Pascal Bérard est l’un des fondateurs d’Animatico. Encore récemment, il était doctorant à l’EPFZ et travaillait sur des projets pour Disney Research Studios (DRS). Qu’a-t-il réalisé à ce poste?

Connaissez-vous l’épisode de Star Wars Le Réveil de la Force? Il y a là une princesse pirate du nom de Maz Kanata. Le personnage est entièrement animé par ordinateur, mais ses yeux ont l’air humains. Les yeux ont été animés avec un logiciel développé par Pascal. En 2017, le magazine Forbes l’a placé sur la liste des meilleurs scientifiques européens de moins de 30 ans pour cette réalisation.

Votre Computer Graphics Laboratory (CGL) travaille avec Disney depuis 2008. Comment cette collaboration est-elle née?

L’excellence technique reconnue de l’EPFZ et la réputation de notre laboratoire sont à la base de cette coopération. A cela s’ajoute la grande qualité de vie à Zurich. Disney est à la recherche des meilleurs talents du monde, et vous ne pouvez les recruter que s’ils ont envie de vivre là où se situe l’entreprise.
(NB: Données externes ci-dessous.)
-- ==== Sys2Proof/Laws/Tab.lean ====
section
/-! SUPPORT. Laws of sparse tables: read after write, and every operation keeps the canonical form. -/

namespace Sys2Proof.Machine

variable {α : Type}

theorem tabGet_tabDel_same (d : Nat → α) (t : Tab α) (k : Nat) : tabGet d (tabDel t k) k = d k := by
  induction t with
  | nil => rfl
  | cons e r ih =>
    obtain ⟨j, v⟩ := e
    by_cases h : j = k
    · simpa [tabDel, h] using ih
    · have h' : (j != k) = true := by simpa using h
      simpa [tabDel, List.filter_cons, h', tabGet, h] using ih

theorem tabGet_tabDel_other (d : Nat → α) (t : Tab α) (k m : Nat) (hm : m ≠ k) : tabGet d (tabDel t k) m = tabGet d t m := by
  induction t with
  | nil => rfl
  | cons e r ih =>
    obtain ⟨j, v⟩ := e
    by_cases h : j = k
    · have : j ≠ m := fun e => hm (e ▸ h)
      simpa [tabDel, h, tabGet, Ne.symm hm] using ih
    · have h' : (j != k) = true := by simpa using h
      by_cases hj : j = m
      · subst hj; simp [tabDel, h', tabGet]
      · simpa [tabDel, List.filter_cons, h', tabGet, hj] using ih

theorem tabGet_tabIns_same (d : Nat → α) (t : Tab α) (k : Nat) (x : α) : tabGet d (tabIns t k x) k = x := by
  induction t with
  | nil => simp [tabIns, tabGet]
  | cons e r ih =>
    obtain ⟨j, v⟩ := e
    unfold tabIns
    by_cases h : j = k
    · simp [h, tabGet]
    · by_cases h2 : k < j
      · simp [h, h2, tabGet]
      · simpa [h, h2, tabGet] using ih

theorem tabGet_tabIns_other (d : Nat → α) (t : Tab α) (k m : Nat) (x : α) (hm : m ≠ k) :
    tabGet d (tabIns t k x) m = tabGet d t m := by
  induction t with
  | nil => simp [tabIns, tabGet, Ne.symm hm]
  | cons e r ih =>
    obtain ⟨j, v⟩ := e
    unfold tabIns
    by_cases h : j = k
    · simp [h, tabGet, Ne.symm hm]
    · by_cases h2 : k < j
      · simp [h, h2, tabGet, Ne.symm hm]
      · by_cases hj : j = m
        · subst hj; simp [h, h2, tabGet]
        · simpa [h, h2, tabGet, hj] using ih

variable [DecidableEq α]

/-- A key reads what was set. -/
@[simp] theorem tabGet_tabSet_same (d : Nat → α) (t : Tab α) (k : Nat) (x : α) : tabGet d (tabSet d t k x) k = x := by
  unfold tabSet
  split
  · rename_i h; rw [tabGet_tabDel_same, h]
  · exact tabGet_tabIns_same d t k x

/-- Setting a key leaves every other key alone. -/
theorem tabGet_tabSet_other (d : Nat → α) (t : Tab α) (k m : Nat) (x : α) (hm : m ≠ k) :
    tabGet d (tabSet d t k x) m = tabGet d t m := by
  unfold tabSet
  split
  · exact tabGet_tabDel_other d t k m hm
  · exact tabGet_tabIns_other d t k m x hm

/-- What a key reads after a set, in one equation. -/
theorem tabGet_tabSet (d : Nat → α) (t : Tab α) (k m : Nat) (x : α) :
    tabGet d (tabSet d t k x) m = if m = k then x else tabGet d t m := by
  by_cases h : m = k
  · simp [h]
  · rw [tabGet_tabSet_other d t k m x h, if_neg h]

/-! The canonical form. -/

/-- Every key of a canonical table lies above `k`. -/
def tabAllAbove (k : Nat) (t : Tab α) : Prop := ∀ e ∈ t, k < e.1

theorem tabWf_step (d : Nat → α) (j : Nat) (v : α) (r : Tab α) :
    tabWf d ((j, v) :: r) = true ↔ v ≠ d j ∧ tabAbove j r = true ∧ tabWf d r = true := by
  rw [tabWf]; simp [and_assoc]

theorem tabWf_cons (d : Nat → α) (e : Nat × α) (r : Tab α) :
    tabWf d (e :: r) = true ↔ e.2 ≠ d e.1 ∧ tabAllAbove e.1 r ∧ tabWf d r = true := by
  induction r generalizing e with
  | nil => obtain ⟨j, v⟩ := e; simp [tabWf, tabAbove, tabAllAbove]
  | cons f r ih =>
    obtain ⟨j, v⟩ := e
    obtain ⟨i, w⟩ := f
    rw [tabWf_step]
    refine and_congr_right fun _ => and_congr_left fun h => ?_
    have h5 := ((ih (i, w)).mp h).2.1
    constructor
    · intro h2
      have h2 : j < i := by simpa [tabAbove] using h2
      intro e he
      rcases List.mem_cons.mp he with rfl | he
      · exact h2
      · exact Nat.lt_trans h2 (h5 e he)
    · intro h2
      have : j < i := h2 (i, w) List.mem_cons_self
      simpa [tabAbove] using this

/-- Dropping entries keeps the canonical form. -/
theorem tabWf_filter (d : Nat → α) (p : Nat × α → Bool) (t : Tab α) (h : tabWf d t = true) : tabWf d (t.filter p) = true := by
  induction t with
  | nil => rfl
  | cons e r ih =>
    obtain ⟨h1, h2, h3⟩ := (tabWf_cons d e r).mp h
    rw [List.filter_cons]
    split
    · exact (tabWf_cons d e _).mpr ⟨h1, fun x hx => h2 x (List.mem_filter.mp hx).1, ih h3⟩
    · exact ih h3

theorem tabWf_tabDel (d : Nat → α) (t : Tab α) (k : Nat) (h : tabWf d t = true) : tabWf d (tabDel t k) = true :=
  tabWf_filter d _ t h

theorem tabWf_tabDrop (d : Nat → α) (p : Nat → Bool) (t : Tab α) (h : tabWf d t = true) : tabWf d (tabDrop p t) = true :=
  tabWf_filter d _ t h

omit [DecidableEq α] in
theorem tabIns_above (t : Tab α) (k m : Nat) (x : α) (h : tabAllAbove m t) (hk : m < k) : tabAllAbove m (tabIns t k x) := by
  induction t with
  | nil => intro e he; simp [tabIns] at he; subst he; exact hk
  | cons f r ih =>
    obtain ⟨j, v⟩ := f
    have hr : tabAllAbove m r := fun e he => h e (List.mem_cons_of_mem _ he)
    intro e he
    unfold tabIns at he
    split at he
    · rcases List.mem_cons.mp he with rfl | he
      · exact hk
      · exact hr e he
    · split at he
      · rcases List.mem_cons.mp he with rfl | he
        · exact hk
        · exact h e he
      · rcases List.mem_cons.mp he with rfl | he
        · exact h _ List.mem_cons_self
        · exact ih hr e he

theorem tabWf_tabIns (d : Nat → α) (t : Tab α) (k : Nat) (x : α) (hx : x ≠ d k) (h : tabWf d t = true) :
    tabWf d (tabIns t k x) = true := by
  induction t with
  | nil => simp [tabIns, tabWf, tabAbove, hx]
  | cons f r ih =>
    obtain ⟨j, v⟩ := f
    obtain ⟨h1, h2, h3⟩ := (tabWf_cons d (j, v) r).mp h
    unfold tabIns
    split
    · rename_i e
      exact (tabWf_cons d (k, x) r).mpr ⟨hx, by simpa [e] using h2, h3⟩
    · split
      · rename_i hlt
        refine (tabWf_cons d (k, x) _).mpr ⟨hx, ?_, h⟩
        intro e he
        rcases List.mem_cons.mp he with rfl | he
        · exact hlt
        · exact Nat.lt_trans hlt (h2 e he)
      · rename_i hne hge
        have : j < k := by omega
        exact (tabWf_cons d (j, v) _).mpr ⟨h1, tabIns_above r k j x h2 this, ih h3⟩

/-- Setting a key keeps the canonical form. -/
theorem tabWf_tabSet (d : Nat → α) (t : Tab α) (k : Nat) (x : α) (h : tabWf d t = true) : tabWf d (tabSet d t k x) = true := by
  unfold tabSet
  split
  · exact tabWf_tabDel d t k h
  · rename_i hx; exact tabWf_tabIns d t k x hx h

/-- Two canonical tables that read the same everywhere are equal. -/
theorem tab_ext (d : Nat → α) (t u : Tab α) (ht : tabWf d t = true) (hu : tabWf d u = true)
    (h : ∀ k, tabGet d t k = tabGet d u k) : t = u := by
  have above : ∀ (r : Tab α) (k : Nat), tabAllAbove k r → ∀ m, m ≤ k → tabGet d r m = d m := by
    intro r k hr m hm
    induction r with
    | nil => rfl
    | cons e r ih =>
      have : k < e.1 := hr e List.mem_cons_self
      obtain ⟨j, v⟩ := e
      have hj : j ≠ m := by simp at this; omega
      simpa [tabGet, hj] using ih (fun x hx => hr x (List.mem_cons_of_mem _ hx))
  induction t generalizing u with
  | nil =>
    cases u with
    | nil => rfl
    | cons e r =>
      obtain ⟨j, v⟩ := e
      have := h j
      simp [tabGet] at this
      exact absurd this.symm ((tabWf_cons d (j, v) r).mp hu).1
  | cons e r ih =>
    obtain ⟨j, v⟩ := e
    obtain ⟨a1, a2, a3⟩ := (tabWf_cons d (j, v) r).mp ht
    cases u with
    | nil =>
      have := h j
      simp [tabGet] at this
      exact absurd this a1
    | cons f q =>
      obtain ⟨i, w⟩ := f
      obtain ⟨b1, b2, b3⟩ := (tabWf_cons d (i, w) q).mp hu
      have hij : j = i := by
        rcases Nat.lt_trichotomy j i with hlt | heq | hgt
        · have := h j
          have hn : i ≠ j := by omega
          simp only [tabGet, if_true, hn, if_false] at this
          rw [above q i b2 j (by omega)] at this
          exact absurd this a1
        · exact heq
        · have := h i
          have hn : j ≠ i := by omega
          simp only [tabGet, if_true, hn, if_false] at this
          rw [above r j a2 i (by omega)] at this
          exact absurd this.symm b1
      subst hij
      have hvw : v = w := by have := h j; simpa [tabGet] using this
      subst hvw
      congr 1
      refine ih q a3 b3 (fun k => ?_)
      by_cases hk : j = k
      · subst hk; rw [above r j a2 j (Nat.le_refl _), above q j b2 j (Nat.le_refl _)]
      · have := h k; simpa [tabGet, hk] using this

end Sys2Proof.Machine
end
Et puis il y a les contacts personnels…

Quels contacts personnels?

Je connaissais Ed Catmull, l’un des cofondateurs de Pixar. Après le rachat de Pixar par Disney, Ed est entré à la direction de la compagnie et Steve Jobs a rejoint le conseil d’administration. Là, il a plaidé pour la création de laboratoires de recherche pour Disney dans le monde entier. A Zurich, nous l’avons emporté sur Pittsburgh. L’implantation de Disney est un coup de chance pour nous.
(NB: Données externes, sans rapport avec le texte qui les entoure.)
/-! `setChan` changes `chans` only. -/

@[simp] theorem State.setChan_pending (s : State) (c : Nat) (x : Chan) : (s.setChan c x).pending = s.pending := (rfl)
@[simp] theorem State.setChan_regs (s : State) (c : Nat) (x : Chan) : (s.setChan c x).regs = s.regs := (rfl)
@[simp] theorem State.setChan_time (s : State) (c : Nat) (x : Chan) : (s.setChan c x).time = s.time := (rfl)
@[simp] theorem State.setChan_ctr (s : State) (c : Nat) (x : Chan) : (s.setChan c x).ctr = s.ctr := (rfl)
@[simp] theorem State.setChan_stamp (s : State) (c : Nat) (x : Chan) : (s.setChan c x).stamp = s.stamp := (rfl)
@[simp] theorem State.setChan_out (s : State) (c : Nat) (x : Chan) : (s.setChan c x).out = s.out := (rfl)
@[simp] theorem State.setChan_reports (s : State) (c : Nat) (x : Chan) : (s.setChan c x).reports = s.reports := (rfl)
@[simp] theorem State.setChan_levelNs (s : State) (c : Nat) (x : Chan) : (s.setChan c x).levelNs = s.levelNs := (rfl)
@[simp] theorem State.setChan_dram (s : State) (c : Nat) (x : Chan) : (s.setChan c x).dram = s.dram := (rfl)
@[simp] theorem State.setChan_tier (s : State) (c : Nat) (x : Chan) : (s.setChan c x).tier = s.tier := (rfl)
@[simp] theorem State.setChan_keys (s : State) (c : Nat) (x : Chan) : (s.setChan c x).keys = s.keys := (rfl)
@[simp] theorem State.setChan_home (s : State) (c : Nat) (x : Chan) : (s.setChan c x).home = s.home := (rfl)
@[simp] theorem State.setChan_ports (s : State) (c : Nat) (x : Chan) : (s.setChan c x).ports = s.ports := (rfl)
@[simp] theorem State.setChan_pst (s : State) (c : Nat) (x : Chan) : (s.setChan c x).pst = s.pst := (rfl)
@[simp] theorem State.setChan_bobs (s : State) (c : Nat) (x : Chan) : (s.setChan c x).bobs = s.bobs := (rfl)
@[simp] theorem State.setChan_spools (s : State) (c : Nat) (x : Chan) : (s.setChan c x).spools = s.spools := (rfl)
@[simp] theorem State.setChan_lastSpool (s : State) (c : Nat) (x : Chan) : (s.setChan c x).lastSpool = s.lastSpool := (rfl)
@[simp] theorem State.setChan_progs (s : State) (c : Nat) (x : Chan) : (s.setChan c x).progs = s.progs := (rfl)
@[simp] theorem State.setChan_notices (s : State) (c : Nat) (x : Chan) : (s.setChan c x).notices = s.notices := (rfl)
@[simp] theorem State.setChan_seam (s : State) (c : Nat) (x : Chan) : (s.setChan c x).seam = s.seam := (rfl)
@[simp] theorem State.setChan_sram (s : State) (c : Nat) (x : Chan) : (s.setChan c x).sram = s.sram := (rfl)
@[simp] theorem State.setChan_fltTests (s : State) (c : Nat) (x : Chan) : (s.setChan c x).fltTests = s.fltTests := (rfl)
@[simp] theorem State.setChan_fltAge (s : State) (c : Nat) (x : Chan) : (s.setChan c x).fltAge = s.fltAge := (rfl)
@[simp] theorem State.setChan_fltStart (s : State) (c : Nat) (x : Chan) : (s.setChan c x).fltStart = s.fltStart := (rfl)
@[simp] theorem State.setChan_iln (s : State) (c : Nat) (x : Chan) : (s.setChan c x).iln = s.iln := (rfl)
@[simp] theorem State.setChan_cal (s : State) (c : Nat) (x : Chan) : (s.setChan c x).cal = s.cal := (rfl)
@[simp] theorem State.setChan_tap (s : State) (c : Nat) (x : Chan) : (s.setChan c x).tap = s.tap := (rfl)
@[simp] theorem State.setChan_mgmt (s : State) (c : Nat) (x : Chan) : (s.setChan c x).mgmt = s.mgmt := (rfl)
@[simp] theorem State.setChan_hems (s : State) (c : Nat) (x : Chan) : (s.setChan c x).hems = s.hems := (rfl)
@[simp] theorem State.setChan_pwr (s : State) (c : Nat) (x : Chan) : (s.setChan c x).pwr = s.pwr := (rfl)
@[simp] theorem State.setChan_diag (s : State) (c : Nat) (x : Chan) : (s.setChan c x).diag = s.diag := (rfl)
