theorem linkFields_ide {v : Nat} (hv : v < 2) : linkFields (s.fset (PRT_LINKSTAT p) F.PRT_LINKSTAT_IDE v) p = { linkFields s p with ide := v } := by
  simp only [linkFields, State.fset_fget_lt s _ F.PRT_LINKSTAT_IDE v (by decide) hv]
  simp (disch := decide) only [State.fset_fget_apart]

theorem linkFields_resets {v : Nat} (hv : v < 2 ^ F.PRT_LINKSTAT_RESETS.w) :
    linkFields (s.fset (PRT_LINKSTAT p) F.PRT_LINKSTAT_RESETS v) p = { linkFields s p with resets := v } := by
  simp only [linkFields, State.fset_fget_lt s _ F.PRT_LINKSTAT_RESETS v (by decide) hv]
  simp (disch := decide) only [State.fset_fget_apart]

theorem linkFields_lastrst {v : Nat} (hv : v < 8) : linkFields (s.fset (PRT_LINKSTAT p) F.PRT_LINKSTAT_LASTRST v) p = { linkFields s p with lastrst := v } := by
  simp only [linkFields, State.fset_fget_lt s _ F.PRT_LINKSTAT_LASTRST v (by decide) hv]
  simp (disch := decide) only [State.fset_fget_apart]

@[simp] theorem linkFields_head (f : Fld) (v : Nat) : linkFields (s.fset (PRT_HEADSTAT p) f v) p = linkFields s p :=
  linkFields_of_rg (s.fset_rg_other _ _ _ _ (PRT_HEADSTAT_ne_linkstat p p).symm)

/-! The steps of a reset. -/

@[simp] theorem linkFields_portUpd (f : Port → Port) : linkFields (portUpd s p f) p = linkFields s p := linkFields_of_rg (portUpd_regsKept (fun _ => False) s p f _ id)

@[simp] theorem linkFields_ltssm (n : Nat) : linkFields (ltssm s p n) p = linkFields s p := linkFields_of_rg (State.diagLog_rg ..)

@[simp] theorem linkFields_endMailbox : linkFields (endMailbox s p) p = linkFields s p := linkFields_portUpd ..

@[simp] theorem linkFields_clearFatal : linkFields (clearFatal s p) p = linkFields s p := by
  unfold clearFatal
  split
  · exact linkFields_head ..
  · rfl

/-- With Mem_Enable clear CXL.mem is off. -/
theorem memEnable_off (h : (s.port p).memEn = false) : memEnable s p = s.fset (PRT_LINKSTAT p) F.PRT_LINKSTAT_MEM_EN 0 :=
  congrArg (s.fset _ _) (if_neg fun ⟨_, _, _, on⟩ => Bool.false_ne_true (h.symm.trans on))

@[simp] theorem linkFields_uncommitAll : linkFields (uncommitAll s p) p = { linkFields s p with memEn := 0 } := by
  unfold uncommitAll
  rw [memEnable_off _ _ (by rw [State.fset_port, State.fset_port, portUpd_port, if_pos rfl]), linkFields_memEn _ _ (by decide), linkFields_head, linkFields_head, linkFields_portUpd]

@[simp] theorem linkFields_tearIde : linkFields (tearIde s p) p = { linkFields s p with ide := 0 } := by
  unfold tearIde
  rw [linkFields_ide _ _ (by decide), linkFields_portUpd]

/-- The count after one more reset. -/
def resetsCounted (n : Nat) : Nat := min (n + 1) (2 ^ F.PRT_LINKSTAT_RESETS.w - 1)

theorem resetsCounted_lt (n : Nat) : resetsCounted n < 2 ^ F.PRT_LINKSTAT_RESETS.w := (Nat.min_le_right _ _).trans_lt (by decide)

theorem linkFields_counted : linkFields (s.fsat (PRT_LINKSTAT p) F.PRT_LINKSTAT_RESETS 1) p = { linkFields s p with resets := resetsCounted (linkFields s p).resets } :=
  linkFields_resets s p (resetsCounted_lt _)

theorem linkFields_countReset {kind : Nat} (hk : kind < 8) :
    linkFields (countReset s p kind) p = { linkFields s p with resets := resetsCounted (linkFields s p).resets, lastrst := kind } := by
  unfold countReset
  rw [linkFields_lastrst _ _ hk, linkFields_counted]

theorem linkFields_linkDown (hp : p < 16) (hq : (s.calp p).queue = []) : linkFields (linkDown s p) p = { linkFields s p with up := 0, memEn := 0 } := by
  have irq : ∀ v : State, linkFields (v.irq (64 + p)) p = linkFields v p := fun v =>
    linkFields_of_rg (v.irq_rg_other _ _ (by unfold PRT_LINKSTAT PWR_STAT; omega))
  unfold linkDown
  rw [calInterrupt_idle hq]
  dsimp only
  rw [linkFields_portUpd, irq, linkFields_memEn _ _ (by decide), linkFields_up _ _ (by decide), linkFields_ltssm]

end

/-! The rest of a reset (R111, R113, R114). -/

namespace LinkStep

variable {p : Nat} {s t : State}

theorem uncommitAll (a : LinkStep p s t) : LinkStep p s (uncommitAll t p) := (((a.portUpd _).head _ _).head _ _).memEnable
theorem tearIde (a : LinkStep p s t) : LinkStep p s (tearIde t p) := (a.portUpd _).status _ _
theorem endMailbox (a : LinkStep p s t) : LinkStep p s (endMailbox t p) := a.portUpd _
theorem countReset (a : LinkStep p s t) (kind : Nat) : LinkStep p s (countReset t p kind) := (a.status _ _).status _ _

theorem clearFatal (a : LinkStep p s t) : LinkStep p s (clearFatal t p) := by
  unfold Machine.clearFatal
  split
  · exact a.head _ _
  · exact a

theorem linkDown (a : LinkStep p s t) (hq : (t.calp p).queue = []) : LinkStep p s (linkDown t p) := by
  unfold Machine.linkDown
  rw [calInterrupt_idle hq]
  exact ((((a.ltssm 0).status _ _).status _ _).irq _).portUpd _

theorem cutPort (a : LinkStep p s t) (h : Unheld t p) : LinkStep p s (cutPort t p) := by
  rw [cutPort_unheld h]
  exact a.portUpd _

theorem dramKept (a : LinkStep p s t) : dramKept s t := fun _ => by rw [a.dram]; exact ⟨rfl, rfl, rfl⟩

/-- The other ports show what they showed. -/
theorem othersKept (a : LinkStep p s t) : (∀ q, q ≠ p → t.port q = s.port q) ∧ Machine.dramKept s t ∧
    (∀ q < 16, q ≠ p → t.rg (PRT_LINKSTAT q) = s.rg (PRT_LINKSTAT q) ∧ t.rg (PRT_HEADSTAT q) = s.rg (PRT_HEADSTAT q)) :=
  ⟨a.others, a.dramKept, fun q hq hn =>
    ⟨a.regs _ (not_linkReg (by unfold PRT_LINKSTAT; omega) (by unfold PRT_LINKSTAT; omega) (PRT_HEADSTAT_ne_linkstat p q).symm),
      a.regs _ (not_linkReg (by unfold PRT_HEADSTAT; omega) (PRT_HEADSTAT_ne_linkstat q p) (by unfold PRT_HEADSTAT; omega))⟩⟩

end LinkStep

theorem linkDown_unheld {s : State} {p : Nat} (hp : p < 16) (hq : (s.calp p).queue = []) (hz : s.pst = 0) (a : Unheld s p) : Unheld (linkDown s p) p := by
  refine a.of_home ((LinkStep.refl p s).linkDown hq).home ?_
  unfold linkDown
  rw [calInterrupt_idle hq]
  have traced : nothingWaits (ltssm s p 0) := a.quiet
  have awake : (((ltssm s p 0).fset (PRT_LINKSTAT p) F.PRT_LINKSTAT_UP 0).fset (PRT_LINKSTAT p) F.PRT_LINKSTAT_MEM_EN 0).pst = 0 := by
    rw [State.fset_pst, State.fset_pst, ltssm, State.diagLog_pst, hz]
  exact nothingWaits_portUpd (nothingWaits_irq (nothingWaits_status (nothingWaits_status traced hp _ _) hp _ _) awake _) rfl

theorem ltssm_unheld {s : State} {p : Nat} (a : Unheld s p) (n : Nat) : Unheld (ltssm s p n) p := a.of_home (State.diagLog_home ..) a.quiet

/-! The port that is reset. -/

section
variable (s : State) (p : Nat)

theorem linkDown_port (hq : (s.calp p).queue = []) : (linkDown s p).port p = { s.port p with l1 := false } := by
  unfold linkDown
  rw [calInterrupt_idle hq]
  dsimp only
  rw [portUpd_port, if_pos rfl, State.irq_port, State.fset_port, State.fset_port, ltssm_port]

theorem cutPort_port (h : Unheld s p) : (cutPort s p).port p = cutOff (s.port p) := by
  rw [cutPort_unheld h, portUpd_port, if_pos rfl]

@[simp] theorem uncommitAll_port : (uncommitAll s p).port p = { s.port p with dec := [], notCommitted := [], memEn := false } := by
  unfold uncommitAll
  rw [memEnable_port, State.fset_port, State.fset_port, portUpd_port, if_pos rfl]

@[simp] theorem tearIde_port : (tearIde s p).port p = { s.port p with ideInsecure := false, ideSet := none } := by
  unfold tearIde
  rw [State.fset_port, portUpd_port, if_pos rfl]

@[simp] theorem countReset_port (kind k : Nat) : (countReset s p kind).port k = s.port k := by
  unfold countReset
  rw [State.fset_port, State.fsat_port]

@[simp] theorem clearFatal_port (k : Nat) : (clearFatal s p).port k = s.port k := by
  unfold clearFatal
  split
  · rw [State.fset_port]
  · rfl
A quoi ressemble le travail avec Disney au quotidien?

Disney Research Studios emploie 50 scientifiques et ingénieurs à deux pas de l’EPFZ. Une trentaine de doctorants et post-doctorants travaillent au CGL. Je gère les deux institutions. En outre, un nombre variable de doctorants de l’EPFZ participent à des projets. La propriété intellectuelle issue de cette collaboration – plus de 100 brevets au cours des dix dernières années – est partagée entre Disney et l’EPFZ.

Le savoir-faire de votre laboratoire est commercialisé non seulement par Disney, mais aussi par dix spin-off. Vous souvenez-vous du premier projet?

Bien sûr. Il y a presque vingt ans, Cyfex fabriquait et commercialisait des applications pour la technologie médicale. Le logiciel utilise les images 3D d’une oreille moyenne ou d’une dent pour créer des reproductions qui peuvent être utilisées, par exemple, pour créer des prothèses dentaires ou des appareils auditifs. Aujourd’hui, quelque 30 000 laboratoires travaillent avec des outils Cyfex dans le monde.

2008 a été une année décisive pour vous, et pas seulement grâce à la coopération avec Disney. Qu’est-il arrivé?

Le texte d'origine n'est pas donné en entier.